EXHIBIT 4.6

    THIS NOTE IS A RESTRICTED SECURITY WITHIN THE MEANING OF THE SECURITIES ACT
OF 1933, AS AMENDED (THE "ACT"), AND ANY APPLICABLE STATE SECURITIES LAWS, AND
MAY NOT BE OFFERED, SOLD, PLEDGED, OR OTHERWISE TRANSFERRED WITHOUT REGISTRATION
UNDER THE ACT OR THE OPINION OF COUNSEL SATISFACTORY TO THE COMPANY THAT AN
EXEMPTION FROM REGISTRATION IS AVAILABLE OR THAT SUCH TRANSFER MAY OTHERWISE
LAWFULLY BE MADE.

                            STRUCTURAL GENOMIX, INC.
                AMENDED AND RESTATED CONVERTIBLE PROMISSORY NOTE

$6,000,000.00                                          Dated:  December 16, 2004

San Diego, California

      This Amended and Restated Convertible Promissory Note is made as of the
16th day of December, 2004, ("Restatement Date") by and between Structural
GenomiX, Inc., a corporation duly organized and existing under the laws of
Delaware (the "Company") and Millennium Pharmaceuticals, Inc. (as successor in
interest to mHOLDINGS TRUST) or registered assigns (the "Holder").

Preliminary Statements:

      1. Holder received from Company a Convertible Promissory Note dated
December 21, 2001 in the principal sum of USD $6,000,000, as previously amended
by Amendment No. 1 dated March 14, 2003, Amendment No. 2 dated August 29, 2003
and Amendment No. 3 dated February 5, 2004; (the "Note").

      2. Company and Holder now wish to amend and restate the Note to set out
fully their respective rights and obligations as set forth below.

      NOW, THEREFORE, for good and valuable consideration, the receipt and
sufficiency of which hereby are acknowledged, each of the undersigned hereby
agrees as follows:

      Structural GenomiX, Inc., a corporation duly organized and existing under
the laws of Delaware (the "Company"), for value received, hereby promises to pay
to mHOLDINGS TRUST or registered assigns (the "Holder"), the principal sum of
$6,000,000.00. This Note is executed and delivered in connection with that
certain Convertible Promissory Note Purchase Agreement dated December 21, 2001
by and among the Company, the Holder and Millennium Pharmaceuticals, Inc.
("Millennium") (as the same may be amended, modified or supplemented or
restated, the "Purchase Agreement"). All capitalized terms used herein and not
otherwise defined herein shall have the respective meanings given to them in the
Purchase Agreement.


                                       1.
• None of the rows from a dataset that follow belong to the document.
-- ==== Sys2Proof/Laws/Registers.lean ====
section
/-! SUPPORT. Laws of the registers (R41 to R45): what a read gives after a write, one lemma for each write and each kind of
read. -/

namespace Sys2Proof.Machine

/-! ### Vector registers -/

theorem smGet_setV (m : SMap 32) (n l k : Nat) (x : Word) :
    smGet (setV m n l x) k = if k = n * 32 + l then x else smGet m k := smGet_smSet m _ k x

/-- One lane of one register after a destination is written in one lane. -/
theorem smGet_setVW (wide : Bool) (n : Nat) (x : Nat → DWord) (m : SMap 32) (l r j : Nat) (hl : l < 32) (hj : j < 32) :
    smGet (setVW wide n x m l) (r * 32 + j) =
      if j = l ∧ r = n then (x l).setWidth 32
      else if wide = true ∧ j = l ∧ r = n + 1 then (x l).extractLsb' 32 32
      else smGet m (r * 32 + j) := by
  have key : ∀ a b : Nat, (a * 32 + j = b * 32 + l) ↔ (j = l ∧ a = b) := by intro a b; omega
  unfold setVW
  cases wide
  · simp [smGet_setV, key]
  · simp only [if_true, smGet_setV, key, true_and]
    by_cases h1 : j = l <;> by_cases h2 : r = n <;> by_cases h3 : r = n + 1 <;> simp [h1, h2, h3]

/-- One lane of one register after a destination is written in some lanes. -/
theorem smGet_foldl_setVW (wide : Bool) (n : Nat) (x : Nat → DWord) (ls : List Nat) (m : SMap 32) (r j : Nat)
    (hls : ∀ l ∈ ls, l < 32) (hj : j < 32) :
    smGet (ls.foldl (setVW wide n x) m) (r * 32 + j) =
      if j ∈ ls ∧ r = n then (x j).setWidth 32
      else if j ∈ ls ∧ wide = true ∧ r = n + 1 then (x j).extractLsb' 32 32
      else smGet m (r * 32 + j) := by
  induction ls generalizing m with
  | nil => simp
  | cons l rest ih =>
    rw [List.foldl_cons, ih _ fun k hk => hls k (List.mem_cons_of_mem _ hk), smGet_setVW _ _ _ _ _ _ _ (hls l (by simp)) hj]
    by_cases h1 : j = l
    · subst h1
      by_cases h2 : r = n <;> by_cases h3 : r = n + 1 <;> cases wide <;> simp [h2, h3]
    · by_cases h2 : r = n <;> by_cases h3 : r = n + 1 <;> cases wide <;> simp [h1, h2, h3]

/-- A lane of a vector register after a write of a register: the value in the lanes of `part` of the destination, and every
other one as before (R42, R44, R45). -/
theorem Gang.vr_wr (g : Gang) (wide : Bool) (d : Reg) (part : LaneMask) (x : Nat → DWord) (r j : Nat) (hj : j < 32) :
    (g.wr wide d part x).vr r j =
      match d with
      | .v n =>
        if part.getLsbD j = true ∧ r = n.val then (x j).setWidth 32
        else if part.getLsbD j = true ∧ wide = true ∧ r = n.val + 1 then (x j).extractLsb' 32 32
        else g.vr r j
      | _ => g.vr r j := by
  cases d with
  | v n =>
    have hm : j ∈ lanesOf part ↔ part.getLsbD j = true := by rw [mem_lanesOf]; simp [hj]
    simp only [Gang.wr, Gang.vr]
    rw [smGet_foldl_setVW _ _ _ _ _ _ _ (fun l hl => ((mem_lanesOf part l).1 hl).1) hj]
    simp only [hm]
  | s n => simp only [Gang.wr]; split <;> rfl
  | zr => rfl

/-! ### Scalar registers -/

/-- A scalar register after a write of a register: the value of the lowest lane of `part`, bits 63:32 clear at 32 bits
(R44, R45). -/
theorem Gang.s_wr (g : Gang) (wide : Bool) (d : Reg) (part : LaneMask) (x : Nat → DWord) (k : Nat) :
    smGet (g.wr wide d part x).s k =
      match d, lowLane part with
      | .s n, some l => if k = n.val then (if wide then x l else ((x l).setWidth 32).setWidth 64) else smGet g.s k
      | _, _ => smGet g.s k := by
  cases d with
  | v n => rfl
  | s n =>
    simp only [Gang.wr]
    cases h : lowLane part with
    | none => rfl
    | some l => simp [Gang.setScalar, smGet_smSet]
  | zr => rfl

/-! ### Predicates -/

/-- A predicate after a write of a predicate: the value in the lanes of `part`; p47 keeps its value (R42). -/
theorem Gang.pmask_wrP (g : Gang) (i : Nat) (part val : LaneMask) (k l : Nat) :
    ((g.wrP i part val).pmask k).getLsbD l =
      if k = i ∧ i ≠ 47 ∧ part.getLsbD l = true then val.getLsbD l else (g.pmask k).getLsbD l := by
  unfold Gang.wrP
  by_cases hi : i = 47
  · simp [hi]
  · simp only [hi, if_false]
    by_cases hk : k = i
    · subst hk
      simp only [Gang.pmask, hi, if_false, smGet_smSet_self]
      by_cases hp : part.getLsbD l = true
      · by_cases hl : l < 32
        · simp [hp, hi]
        · have := BitVec.lt_of_getLsbD hp; omega
      · simp [hp]
        intro hl
        have := BitVec.lt_of_getLsbD hl; omega
    · simp only [hk, false_and, if_false]
      by_cases h47 : k = 47
      · simp [Gang.pmask, h47]
      · simp [Gang.pmask, h47, smGet_smSet, hk]

@[simp] theorem Gang.pmask_47 (g : Gang) : g.pmask 47 = BitVec.allOnes 32 := rfl

/-! ### What a write leaves alone -/

/-- A register write changes no field of the gang but its vector and scalar registers, and the order in which the latter were written. -/
theorem Gang.wr_frame (g : Gang) (wide : Bool) (d : Reg) (part : LaneMask) (x : Nat → DWord) :
    g.wr wide d part x = { g with v := (g.wr wide d part x).v, s := (g.wr wide d part x).s, sSeq := (g.wr wide d part x).sSeq } := by
  cases d with
  | v n => rfl
  | s n => simp only [Gang.wr]; cases lowLane part <;> rfl
  | zr => rfl

/-- A predicate write changes no field of the gang but its predicates. -/
theorem Gang.wrP_frame (g : Gang) (i : Nat) (part val : LaneMask) :
    g.wrP i part val = { g with p := (g.wrP i part val).p } := by
  unfold Gang.wrP; split <;> rfl

end Sys2Proof.Machine
end

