/-! ### modCtx -/

@[simp] theorem State.modCtx_cur (s : State) (n : Nat) (f : Ctx → Ctx) : (s.modCtx n f).cur = s.cur := rfl
@[simp] theorem State.modCtx_curStrand (s : State) (n : Nat) (f : Ctx → Ctx) : (s.modCtx n f).curStrand = s.curStrand := rfl
@[simp] theorem State.modCtx_gangs (s : State) (n : Nat) (f : Ctx → Ctx) : (s.modCtx n f).gangs = s.gangs := rfl
@[simp] theorem State.modCtx_teams (s : State) (n : Nat) (f : Ctx → Ctx) : (s.modCtx n f).teams = s.teams := rfl
@[simp] theorem State.modCtx_grids (s : State) (n : Nat) (f : Ctx → Ctx) : (s.modCtx n f).grids = s.grids := rfl
@[simp] theorem State.modCtx_cores (s : State) (n : Nat) (f : Ctx → Ctx) : (s.modCtx n f).cores = s.cores := rfl
@[simp] theorem State.modCtx_clock (s : State) (n : Nat) (f : Ctx → Ctx) : (s.modCtx n f).clock = s.clock := rfl
@[simp] theorem State.modCtx_sched (s : State) (n : Nat) (f : Ctx → Ctx) : (s.modCtx n f).sched = s.sched := rfl
@[simp] theorem State.modCtx_nextId (s : State) (n : Nat) (f : Ctx → Ctx) : (s.modCtx n f).nextId = s.nextId := rfl
@[simp] theorem State.modCtx_freeCtr (s : State) (n : Nat) (f : Ctx → Ctx) : (s.modCtx n f).freeCtr = s.freeCtr := rfl
@[simp] theorem State.modCtx_mem (s : State) (n : Nat) (f : Ctx → Ctx) : (s.modCtx n f).mem = s.mem := rfl
@[simp] theorem State.modCtx_dirs (s : State) (n : Nat) (f : Ctx → Ctx) : (s.modCtx n f).dirs = s.dirs := rfl
@[simp] theorem State.modCtx_rel (s : State) (n : Nat) (f : Ctx → Ctx) : (s.modCtx n f).rel = s.rel := rfl
@[simp] theorem State.modCtx_parked (s : State) (n : Nat) (f : Ctx → Ctx) : (s.modCtx n f).parked = s.parked := rfl
@[simp] theorem State.modCtx_watches (s : State) (n : Nat) (f : Ctx → Ctx) : (s.modCtx n f).watches = s.watches := rfl
@[simp] theorem State.modCtx_ornWait (s : State) (n : Nat) (f : Ctx → Ctx) : (s.modCtx n f).ornWait = s.ornWait := rfl
@[simp] theorem State.modCtx_orn (s : State) (n : Nat) (f : Ctx → Ctx) : (s.modCtx n f).orn = s.orn := rfl
@[simp] theorem State.modCtx_dieTlb (s : State) (n : Nat) (f : Ctx → Ctx) : (s.modCtx n f).dieTlb = s.dieTlb := rfl
@[simp] theorem State.modCtx_faultQ (s : State) (n : Nat) (f : Ctx → Ctx) : (s.modCtx n f).faultQ = s.faultQ := rfl
@[simp] theorem State.modCtx_recAt (s : State) (n : Nat) (f : Ctx → Ctx) : (s.modCtx n f).recAt = s.recAt := rfl
@[simp] theorem State.modCtx_storeAt (s : State) (n : Nat) (f : Ctx → Ctx) : (s.modCtx n f).storeAt = s.storeAt := rfl
@[simp] theorem State.modCtx_poison (s : State) (n : Nat) (f : Ctx → Ctx) : (s.modCtx n f).poison = s.poison := rfl
@[simp] theorem State.modCtx_fwd (s : State) (n : Nat) (f : Ctx → Ctx) : (s.modCtx n f).fwd = s.fwd := rfl
@[simp] theorem State.modCtx_hostMem (s : State) (n : Nat) (f : Ctx → Ctx) : (s.modCtx n f).hostMem = s.hostMem := rfl
@[simp] theorem State.modCtx_hostReads (s : State) (n : Nat) (f : Ctx → Ctx) : (s.modCtx n f).hostReads = s.hostReads := rfl
@[simp] theorem State.modCtx_dbgAnswers (s : State) (n : Nat) (f : Ctx → Ctx) : (s.modCtx n f).dbgAnswers = s.dbgAnswers := rfl
@[simp] theorem State.modCtx_outbox (s : State) (n : Nat) (f : Ctx → Ctx) : (s.modCtx n f).outbox = s.outbox := rfl
@[simp] theorem State.modCtx_giving (s : State) (n : Nat) (f : Ctx → Ctx) : (s.modCtx n f).giving = s.giving := rfl
@[simp] theorem State.modCtx_l2 (s : State) (n : Nat) (f : Ctx → Ctx) : (s.modCtx n f).l2 = s.l2 := rfl
@[simp] theorem State.modCtx_lastServed (s : State) (n : Nat) (f : Ctx → Ctx) : (s.modCtx n f).lastServed = s.lastServed := rfl
@[simp] theorem State.modCtx_storeQ (s : State) (n : Nat) (f : Ctx → Ctx) : (s.modCtx n f).storeQ = s.storeQ := rfl
@[simp] theorem State.modCtx_faultSeq (s : State) (n : Nat) (f : Ctx → Ctx) : (s.modCtx n f).faultSeq = s.faultSeq := rfl
@[simp] theorem State.modCtx_pendRecs (s : State) (n : Nat) (f : Ctx → Ctx) : (s.modCtx n f).pendRecs = s.pendRecs := rfl
@[simp] theorem State.modCtx_todo (s : State) (n : Nat) (f : Ctx → Ctx) : (s.modCtx n f).todo = s.todo := rfl
@[simp] theorem State.modCtx_shoots (s : State) (n : Nat) (f : Ctx → Ctx) : (s.modCtx n f).shoots = s.shoots := rfl
@[simp] theorem State.modCtx_reqs (s : State) (n : Nat) (f : Ctx → Ctx) : (s.modCtx n f).reqs = s.reqs := rfl
@[simp] theorem State.modCtx_replies (s : State) (n : Nat) (f : Ctx → Ctx) : (s.modCtx n f).replies = s.replies := rfl
@[simp] theorem State.modCtx_fns (s : State) (n : Nat) (f : Ctx → Ctx) : (s.modCtx n f).fns = s.fns := rfl
@[simp] theorem State.modCtx_pchans (s : State) (n : Nat) (f : Ctx → Ctx) : (s.modCtx n f).pchans = s.pchans := rfl
@[simp] theorem State.modCtx_service (s : State) (n : Nat) (f : Ctx → Ctx) : (s.modCtx n f).service = s.service := rfl
@[simp] theorem State.modCtx_pstate (s : State) (n : Nat) (f : Ctx → Ctx) : (s.modCtx n f).pstate = s.pstate := rfl
@[simp] theorem State.modCtx_cap (s : State) (n : Nat) (f : Ctx → Ctx) : (s.modCtx n f).cap = s.cap := rfl
@[simp] theorem State.modCtx_banks (s : State) (n : Nat) (f : Ctx → Ctx) : (s.modCtx n f).banks = s.banks := rfl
      1. Principal;. As of the Restatement Date, the full principal amount of
this Note has converted to the Convertible Amount pursuant to Section 5.

      2. Interest. No interest shall accrue on the unpaid principal balance of
this Note. Interest shall accrue on overdue payments of principal, unless such
payments have been extended by the Holder, at the annual rate of fifteen percent
(15%).

      3. Registration and Transfer of the Note. The Company will keep the
registration and transfer books for the Note. The Note may be transferred only
on the books of the Company. The Note may not be transferred without the prior
written consent of the Company, except to affiliates of mHoldings Trust (the
"Permitted Transferees"). The Note may be transferred to a Permitted Transferee
only if (a) prior to any such transfer, the Permitted Transferee enters into a
written agreement in form and substance acceptable to the Company pursuant to
which the Permitted Transferee agrees to be bound by all of the provisions of
the Note and the Purchase Agreement and (b) such transfer complies with all
applicable federal and state securities laws and prior to any such transfer, and
if requested by the Company, the Holder provides to the Company an opinion of
counsel satisfactory to the Company regarding compliance with applicable federal
and state securities laws. Upon surrender or transfer of the Note at the
principal office of the Company, duly endorsed for transfer or accompanied by a
proper assignment duly executed by the registered owner or such owner's attorney
duly authorized in writing, and accompanied by the documents described in the
preceding sentence, the Company will issue and deliver to the transferee a new,
fully registered Note in like principal amount. Any attempted transfer of the
Note, any portion thereof or any interest therein that is not in compliance with
the provisions of this Section 4 shall be null and void.

      4. No Prepayment. This Note may not be prepaid without the prior written
consent of the Holder, except as expressly provided herein.

      5.    Conversion.

      (a)   Subject to Sections 5(b) - (e) below, portions of the principal
on the Note will convert into the right of the Holder to receive shares of the
Company's equity securities as set forth below in this Section 5 (the
"Conversion Securities"). The amount so converted into the obligation to issue
shares of the Conversion Securities shall at any time be referred to as the
"Convertible Amount": As of the Restatement Date, the full principal amount of
this Note ($6,000,000) has converted to the Convertible Amount;

      (b) Actual conversion of the Convertible Amount into the Conversion
Securities shall occur immediately upon the closing of a firmly underwritten
public offering pursuant to an effective registration statement under the
Securities Act of 1933, as amended, covering the offer and sale of the Company's
Common Stock, (the "Common Stock") or other class of stock for the account of
the Company and listing on a U.S. national securities exchange or admitted for
quotation on the Nasdaq National Market (the " IPO") or immediately prior to the
closing of any


                                       2.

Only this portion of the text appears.